What is Machine Learning & AI?
Machine learning is a sub-area of artificial intelligence. By recognising patterns in existing databases, IT systems are able to independently find solutions to problems.
Machine learning is a sub-area of artificial intelligence. With the help of machine learning, IT systems are able to recognise patterns and laws and develop solutions based on existing data and algorithms. Quasi artificial knowledge is generated from experience. The knowledge gained from the data can be generalised and used for new problem solutions or for the analysis of previously unknown data.
So that the software can learn independently and find solutions, it is necessary for people to act beforehand. For example, the systems must first be supplied with the data and algorithms relevant for learning. In addition, rules for the analysis of the database and the recognition of the patterns must be drawn up.
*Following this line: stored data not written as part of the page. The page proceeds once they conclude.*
-- ==== Sys2Proof/Laws/Ops.lean ====
section
/-! SUPPORT. What each shared operation can change, said once: the provers cite these instead of unfolding. -/

namespace Sys2Proof.Machine

/-! ### Repetition -/

/-- What one pass keeps, the repetition keeps. -/
theorem forEach_keeps {n : Nat} {f : Fin n → State → State} (P : State → Prop)
    (step : ∀ i s, P s → P (f i s)) (s : State) (h : P s) : P (forEach n f s) := by
  unfold forEach
  induction List.finRange n generalizing s with
  | nil => exact h
  | cons i l ih => exact ih _ (step i s h)

/-- A reflexive and transitive relation that holds across one pass holds across the repetition. -/
theorem forEach_rel {n : Nat} {f : Fin n → State → State} (R : State → State → Prop)
    (refl : ∀ s, R s s) (trans : ∀ {s t u}, R s t → R t u → R s u) (step : ∀ i s, R s (f i s))
    (s : State) : R s (forEach n f s) :=
  forEach_keeps (R s) (fun i t h => trans h (step i t)) s (refl s)

/-! ### The fault set -/

theorem FaultSet.get_set_self (x : FaultSet) (m : FaultMark) (f : FaultId) : (x.set m f).get f = m := by
  cases f <;> simp [FaultSet.get, FaultSet.set]

theorem FaultSet.get_set_ne (x : FaultSet) (m : FaultMark) {f g : FaultId} (h : g ≠ f) :
    (x.set m f).get g = x.get g := by
  cases f <;> cases g <;>
    first
    | rfl
    | exact absurd rfl h
    | (rename_i i j
       have hij : i.val ≠ j.val := fun e => h (by rw [Fin.ext e])
       simp [FaultSet.get, FaultSet.set, hij])

/-! ### Relations between a state and the state after an operation -/

/-- Only the channels, the outputs, the fault set and the FAULT source may differ. -/
structure ValveOnly (s t : State) : Prop where
  pending : t.pending = s.pending
  device : t.device = s.device
  analog : t.analog = s.analog
  capture : t.capture = s.capture
  loadUnit : t.loadUnit = s.loadUnit
  lift : t.lift = s.lift
  axles : t.axles = s.axles
  wheels : t.wheels = s.wheels
  tyres : t.tyres = s.tyres
  rollover : t.rollover = s.rollover
  receiver : t.receiver = s.receiver
  supervisor : t.supervisor = s.supervisor
  link : t.link = { s.link with faultPending := t.link.faultPending }

theorem ValveOnly.refl (s : State) : ValveOnly s s :=
  ⟨rfl, rfl, rfl, rfl, rfl, rfl, rfl, rfl, rfl, rfl, rfl, rfl, rfl⟩

theorem ValveOnly.trans {s t u : State} (a : ValveOnly s t) (b : ValveOnly t u) : ValveOnly s u where
  pending := b.pending.trans a.pending
  device := b.device.trans a.device
  analog := b.analog.trans a.analog
  capture := b.capture.trans a.capture
  loadUnit := b.loadUnit.trans a.loadUnit
  lift := b.lift.trans a.lift
  axles := b.axles.trans a.axles
  wheels := b.wheels.trans a.wheels
  tyres := b.tyres.trans a.tyres
  rollover := b.rollover.trans a.rollover
  receiver := b.receiver.trans a.receiver
  supervisor := b.supervisor.trans a.supervisor
  link := by rw [b.link, a.link]

/-- Only the fault set and the FAULT source may differ. -/
structure FaultsOnly (s t : State) : Prop extends ValveOnly s t where
  channels : t.channels = s.channels
  outputs : t.outputs = s.outputs

/-- What a report of instance `f` does: its present condition follows the report unless masked, its mark
latches at a new condition of a latched kind and never clears, the FAULT source follows a new mark, and
every other instance stands. -/
theorem report_spec (f : FaultId) (c : Bool) (s : State) :
    FaultsOnly s (report f c s)
      ∧ ((report f c s).faults.get f).present = (c && !masked s f)
      ∧ ((report f c s).faults.get f).latched =
          ((s.faults.get f).latched
            || ((c && !masked s f) && !(s.faults.get f).present && f.isLatched))
      ∧ (∀ g, g ≠ f → (report f c s).faults.get g = s.faults.get g)
      ∧ (report f c s).link.faultPending =
          (s.link.faultPending
            || ((c && !masked s f) && !(s.faults.get f).present && f.isLatched
                && !(s.faults.get f).latched)) := by
  refine ⟨⟨⟨rfl, rfl, rfl, rfl, rfl, rfl, rfl, rfl, rfl, rfl, rfl, rfl, rfl⟩, rfl, rfl⟩, ?_, ?_, ?_, rfl⟩
  · simp [report, FaultSet.get_set_self]
  · simp [report, FaultSet.get_set_self]
  · intro g h
    simp [report, FaultSet.get_set_ne _ _ h]

theorem report_valveOnly (f : FaultId) (c : Bool) (s : State) : ValveOnly s (report f c s) :=
  (report_spec f c s).1.toValveOnly

@[simp] theorem report_channels (f : FaultId) (c : Bool) (s : State) :
    (report f c s).channels = s.channels := rfl

@[simp] theorem report_outputs (f : FaultId) (c : Bool) (s : State) :
    (report f c s).outputs = s.outputs := rfl

@[simp] theorem report_device (f : FaultId) (c : Bool) (s : State) :
    (report f c s).device = s.device := rfl

/-- A report of absent latches nothing and raises nothing. -/
theorem report_false_latched (f g : FaultId) (s : State) :
    ((report f false s).faults.get g).latched = (s.faults.get g).latched := by
  by_cases h : g = f
  · subst h
    simp [(report_spec g false s).2.2.1]
  · rw [(report_spec f false s).2.2.2.1 g h]

@[simp] theorem report_false_link (f : FaultId) (s : State) : (report f false s).link = s.link := by
  simp [report]

/-! ### Outputs -/

theorem setChannel_valveOnly (c : Fin 4) (x : Channel) (s : State) : ValveOnly s (s.setChannel c x) :=
  ⟨rfl, rfl, rfl, rfl, rfl, rfl, rfl, rfl, rfl, rfl, rfl, rfl, rfl⟩

theorem setOutput_valveOnly (o : Fin 13) (x : Output) (s : State) : ValveOnly s (s.setOutput o x) :=
  ⟨rfl, rfl, rfl, rfl, rfl, rfl, rfl, rfl, rfl, rfl, rfl, rfl, rfl⟩

theorem startGap_valveOnly (o : Fin 13) (s : State) : ValveOnly s (startGap o s) := by
  unfold startGap
  split
  · exact setChannel_valveOnly _ _ _
  · split
    · exact setChannel_valveOnly _ _ _
    · exact ValveOnly.refl s

@[simp] theorem startGap_outputs (o : Fin 13) (s : State) : (startGap o s).outputs = s.outputs := by
  unfold startGap
  split
  · rfl
  · split <;> rfl

@[simp] theorem startGap_faults (o : Fin 13) (s : State) : (startGap o s).faults = s.faults := by
  unfold startGap
  split
  · rfl
  · split <;> rfl

@[simp] theorem startGap_link (o : Fin 13) (s : State) : (startGap o s).link = s.link := by
  unfold startGap
  split
  · rfl
  · split <;> rfl

theorem deenergise_valveOnly (o : Fin 13) (s : State) : ValveOnly s (deenergise o s) := by
  unfold deenergise
  split
  · exact ((setOutput_valveOnly _ _ _).trans (report_valveOnly _ _ _)).trans (startGap_valveOnly _ _)
  · exact ValveOnly.refl s

/-- The output goes off and keeps its request. -/
theorem deenergise_self (o : Fin 13) (s : State) :
    (deenergise o s).outputs[o].energised = false
      ∧ (deenergise o s).outputs[o].requested = s.outputs[o].requested := by
  unfold deenergise
  split
  · simp [freshOutput]
  · next h => exact ⟨Bool.eq_false_iff.mpr h, rfl⟩

/-- No other output moves. -/
theorem deenergise_other {o o' : Fin 13} (h : o' ≠ o) (s : State) :
    (deenergise o s).outputs[o'] = s.outputs[o'] := by
  unfold deenergise
  split
  · have h' : o.val ≠ o'.val := fun e => h (Fin.ext e.symm)
    simp [h']
  · rfl

theorem deenergise_latched (o : Fin 13) (g : FaultId) (s : State) :
    ((deenergise o s).faults.get g).latched = (s.faults.get g).latched := by
  unfold deenergise
  split
  · simp [report_false_latched]
  · rfl

@[simp] theorem deenergise_link (o : Fin 13) (s : State) : (deenergise o s).link = s.link := by
  unfold deenergise
  split <;> simp

theorem energise_valveOnly (o : Fin 13) (s : State) : ValveOnly s (energise o s) := by
  unfold energise
  split
  · exact setOutput_valveOnly _ _ _
  · exact ValveOnly.refl s

/-- After an energise the output is on exactly if it was on or it may be. -/
theorem energise_self (o : Fin 13) (s : State) :
    (energise o s).outputs[o].energised = (s.outputs[o].energised || outputAllowed s o)
      ∧ (energise o s).outputs[o].requested = s.outputs[o].requested := by
  unfold energise
  split
  · next h =>
    have h1 : outputAllowed s o = true := by
      simp only [Bool.and_eq_true] at h
      exact h.1
    simp [h1]
  · next h =>
    simp only [Bool.and_eq_true, Bool.not_eq_true', not_and, Bool.not_eq_false] at h
    have key : ∀ x y : Bool, (y = true → x = true) → x = (x || y) := by decide
    exact ⟨key _ _ h, rfl⟩

theorem energise_other {o o' : Fin 13} (h : o' ≠ o) (s : State) :
    (energise o s).outputs[o'] = s.outputs[o'] := by
  unfold energise
  split
  · exact State.setOutput_get_ne s o o' _ h
  · rfl

@[simp] theorem energise_faults (o : Fin 13) (s : State) : (energise o s).faults = s.faults := by
  unfold energise
  split <;> rfl

@[simp] theorem energise_channels (o : Fin 13) (s : State) : (energise o s).channels = s.channels := by
  unfold energise
  split <;> rfl

@[simp] theorem energise_link (o : Fin 13) (s : State) : (energise o s).link = s.link := by
  unfold energise
  split <;> rfl

theorem noteRequest_valveOnly (o : Fin 13) (on : Bool) (s : State) : ValveOnly s (noteRequest o on s) := by
  unfold noteRequest
  dsimp only
  split
  · exact setOutput_valveOnly _ _ _
  · exact (setOutput_valveOnly _ _ _).trans (deenergise_valveOnly _ _)

theorem noteRequest_other {o o' : Fin 13} (h : o' ≠ o) (on : Bool) (s : State) :
    (noteRequest o on s).outputs[o'] = s.outputs[o'] := by
  unfold noteRequest
  dsimp only
  split
  · exact State.setOutput_get_ne s o o' _ h
  · rw [deenergise_other h]
    exact State.setOutput_get_ne s o o' _ h

theorem serveInlet_valveOnly (c : Fin 4) (s : State) : ValveOnly s (serveInlet c s) := by
  unfold serveInlet
  split
  · exact energise_valveOnly _ _
  · exact ValveOnly.refl s

theorem serveExhaust_valveOnly (c : Fin 4) (s : State) : ValveOnly s (serveExhaust c s) := by
  unfold serveExhaust
  split
  · exact energise_valveOnly _ _
  · exact ValveOnly.refl s

theorem serveBackup_valveOnly (c : Fin 4) (s : State) : ValveOnly s (serveBackup c s) := by
  unfold serveBackup
  split
  · exact energise_valveOnly _ _
  · exact ValveOnly.refl s

theorem requestAction_valveOnly (c : Fin 4) (a : ValveAction) (s : State) :
    ValveOnly s (requestAction c a s) := by
  unfold requestAction
  exact (((((setChannel_valveOnly _ _ _).trans (noteRequest_valveOnly _ _ _)).trans
    (noteRequest_valveOnly _ _ _)).trans (noteRequest_valveOnly _ _ _)).trans
    (serveBackup_valveOnly _ _)).trans
    ((serveInlet_valveOnly _ _).trans (serveExhaust_valveOnly _ _))

theorem requestLift_valveOnly (on : Bool) (s : State) : ValveOnly s (requestLift on s) := by
  unfold requestLift
  dsimp only
  split
  · exact (noteRequest_valveOnly _ _ _).trans (energise_valveOnly _ _)
  · exact noteRequest_valveOnly _ _ _

/-- The lift solenoid's request is as made; an asked-off solenoid is off. -/
theorem requestLift_self (on : Bool) (s : State) :
    (requestLift on s).outputs[liftOutput].requested = on
      ∧ (on = false → (requestLift on s).outputs[liftOutput].energised = false) := by
  unfold requestLift noteRequest
  cases on with
  | false =>
    simp only [Bool.false_eq_true, if_false]
    have h := deenergise_self liftOutput
      (s.setOutput liftOutput { s.outputs[liftOutput] with requested := false })
    exact ⟨by rw [h.2, State.setOutput_get_self], fun _ => h.1⟩
  | true =>
    simp only [if_true]
    exact ⟨by rw [(energise_self _ _).2, State.setOutput_get_self], fun h => by cases h⟩

/-- No channel's output moves at a request for the lift solenoid. -/
theorem requestLift_other {o : Fin 13} (h : o ≠ liftOutput) (on : Bool) (s : State) :
    (requestLift on s).outputs[o] = s.outputs[o] := by
  unfold requestLift
  dsimp only
  split
  · rw [energise_other h, noteRequest_other h]
  · rw [noteRequest_other h]

theorem dropDisallowed_valveOnly (s : State) : ValveOnly s (dropDisallowed s) :=
  forEach_rel ValveOnly ValveOnly.refl ValveOnly.trans
    (fun o t => by
      split
      · exact ValveOnly.refl t
      · exact deenergise_valveOnly o t) s

/-! ### Channels -/

theorem arbitrate_valveOnly (c : Fin 4) (s : State) : ValveOnly s (arbitrate c s) :=
  setChannel_valveOnly _ _ _

@[simp] theorem arbitrate_outputs (c : Fin 4) (s : State) : (arbitrate c s).outputs = s.outputs := rfl

@[simp] theorem arbitrate_faults (c : Fin 4) (s : State) : (arbitrate c s).faults = s.faults := rfl

@[simp] theorem arbitrate_link (c : Fin 4) (s : State) : (arbitrate c s).link = s.link := rfl

/-- Forming a command twice is forming it once: it is a function of the latest inputs (R79). -/
theorem arbitrate_arbitrate (x : Channel) : x.arbitrate.arbitrate = x.arbitrate := rfl

/-- R80: the commanded pressure never exceeds P_LIM. -/
theorem command_le_pLim (x : Channel) : x.command ≤ x.pLim := Nat.min_le_right _ _

theorem handRequest_valveOnly (v : Nat) (c : Fin 4) (s : State) : ValveOnly s (handRequest v c s) := by
  unfold handRequest
  split
  · exact (setChannel_valveOnly _ _ _).trans (arbitrate_valveOnly _ _)
  · exact ValveOnly.refl s

theorem enterFallback_valveOnly (c : Fin 4) (s : State) : ValveOnly s (enterFallback c s) := by
  unfold enterFallback
  exact ((setChannel_valveOnly _ _ _).trans (report_valveOnly _ _ _)).trans
    (requestAction_valveOnly _ _ _)

theorem finishExercise_valveOnly (c : Fin 4) (how : ExerciseEnd) (s : State) :
    ValveOnly s (finishExercise c how s) := by
  unfold finishExercise
  exact (setChannel_valveOnly _ _ _).trans (requestAction_valveOnly _ _ _)

theorem followReason_valveOnly (c : Fin 4) (s : State) : ValveOnly s (followReason c s) := by
  unfold followReason
  split
  · split
    · exact enterFallback_valveOnly _ _
    · exact enterFallback_valveOnly _ _
    · exact enterFallback_valveOnly _ _
    · exact setChannel_valveOnly _ _ _
    · exact ValveOnly.refl s
  · exact ValveOnly.refl s

theorem settle_valveOnly (s : State) : ValveOnly s (settle s) :=
  (dropDisallowed_valveOnly s).trans
    (forEach_rel ValveOnly ValveOnly.refl ValveOnly.trans followReason_valveOnly _)

/-! ### The lift axle and the device state -/

/-- Besides the valves' part, only the AXLE records and the Lift Controller may differ. -/
structure LiftOnly (s t : State) : Prop where
  pending : t.pending = s.pending
  device : t.device = s.device
  analog : t.analog = s.analog
  capture : t.capture = s.capture
  loadUnit : t.loadUnit = s.loadUnit
  wheels : t.wheels = s.wheels
  tyres : t.tyres = s.tyres
  rollover : t.rollover = s.rollover
  receiver : t.receiver = s.receiver
  supervisor : t.supervisor = s.supervisor
  link : t.link = { s.link with faultPending := t.link.faultPending }

theorem LiftOnly.refl (s : State) : LiftOnly s s :=
  ⟨rfl, rfl, rfl, rfl, rfl, rfl, rfl, rfl, rfl, rfl, rfl⟩

theorem LiftOnly.trans {s t u : State} (a : LiftOnly s t) (b : LiftOnly t u) : LiftOnly s u where
  pending := b.pending.trans a.pending
  device := b.device.trans a.device
  analog := b.analog.trans a.analog
  capture := b.capture.trans a.capture
  loadUnit := b.loadUnit.trans a.loadUnit
  wheels := b.wheels.trans a.wheels
  tyres := b.tyres.trans a.tyres
  rollover := b.rollover.trans a.rollover
  receiver := b.receiver.trans a.receiver
  supervisor := b.supervisor.trans a.supervisor
  link := by rw [b.link, a.link]

theorem ValveOnly.liftOnly {s t : State} (h : ValveOnly s t) : LiftOnly s t :=
  ⟨h.pending, h.device, h.analog, h.capture, h.loadUnit, h.wheels, h.tyres, h.rollover, h.receiver,
    h.supervisor, h.link⟩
If suitable data is available and rules are defined, systems with machine learning can do the following, among other things:
- Find, extract and summarize relevant data,
- Make predictions based on the analyzed data,
- Calculate probabilities for certain events
- adapt to developments independently and
- Optimize processes based on recognized patterns.
The different types of machine learning
Algorithms play a central role in machine learning. They are responsible for recognizing patterns and generating solutions and can be divided into different learning categories.
- supervised learning
- unsupervised learning
- partially supervised learning
- encouraging learning
- active learning
While with supervised learning example models have to be defined and specified in advance in order to assign the information to the model groups of the algorithms, the model groups with unsupervised learning are automatically created based on independently recognized patterns.
Partially supervised learning is a mixture of both methods. Empowering learning is based on rewards and punishments. This interaction tells the algorithm how to respond to different situations. This way of learning is very similar to human learning.
Finally, active learning offers the algorithm the possibility to request the desired results for certain input data. In order to minimize the number of questions, the algorithm itself selects relevant questions with high relevance to the results.
Depending on the respective system, the database can be available offline or online and can be repeated or only be available once for machine learning. Another distinguishing feature of machine learning is the simultaneous presence of the input and output pairs or their staggered development. Depending on the type, one speaks of batch learning or sequential learning.
Application examples for machine learning
Machine learning has a very wide range of possible applications. In the Internet environment, machine learning is used for the following functions, for example:
- independent detection of spam mails and development of suitable spam filters
- Speech and text recognition for digital assistants
- Determining the relevance of websites for search terms
- Detection and differentiation of internet activity from natural persons and bots
Other areas of application for machine learning are image and face recognition, automatic recommendation services or automatic recognition of credit card fraud.
Big data as a driver of machine learning
The development in the field of big data technology has also given machine learning an enormous boost. Since machine learning requires large amounts of data and must be processed efficiently, big data systems form the ideal basis for this type of learning. With the help of big data, both structured and unstructured data can be analyzed quickly and with relatively little hardware expenditure and fed to the learning algorithms.
Distributed computer structures and particularly fast-working database systems are used for machine learning.
Artificial neural networks that function on the model of the human brain are also used.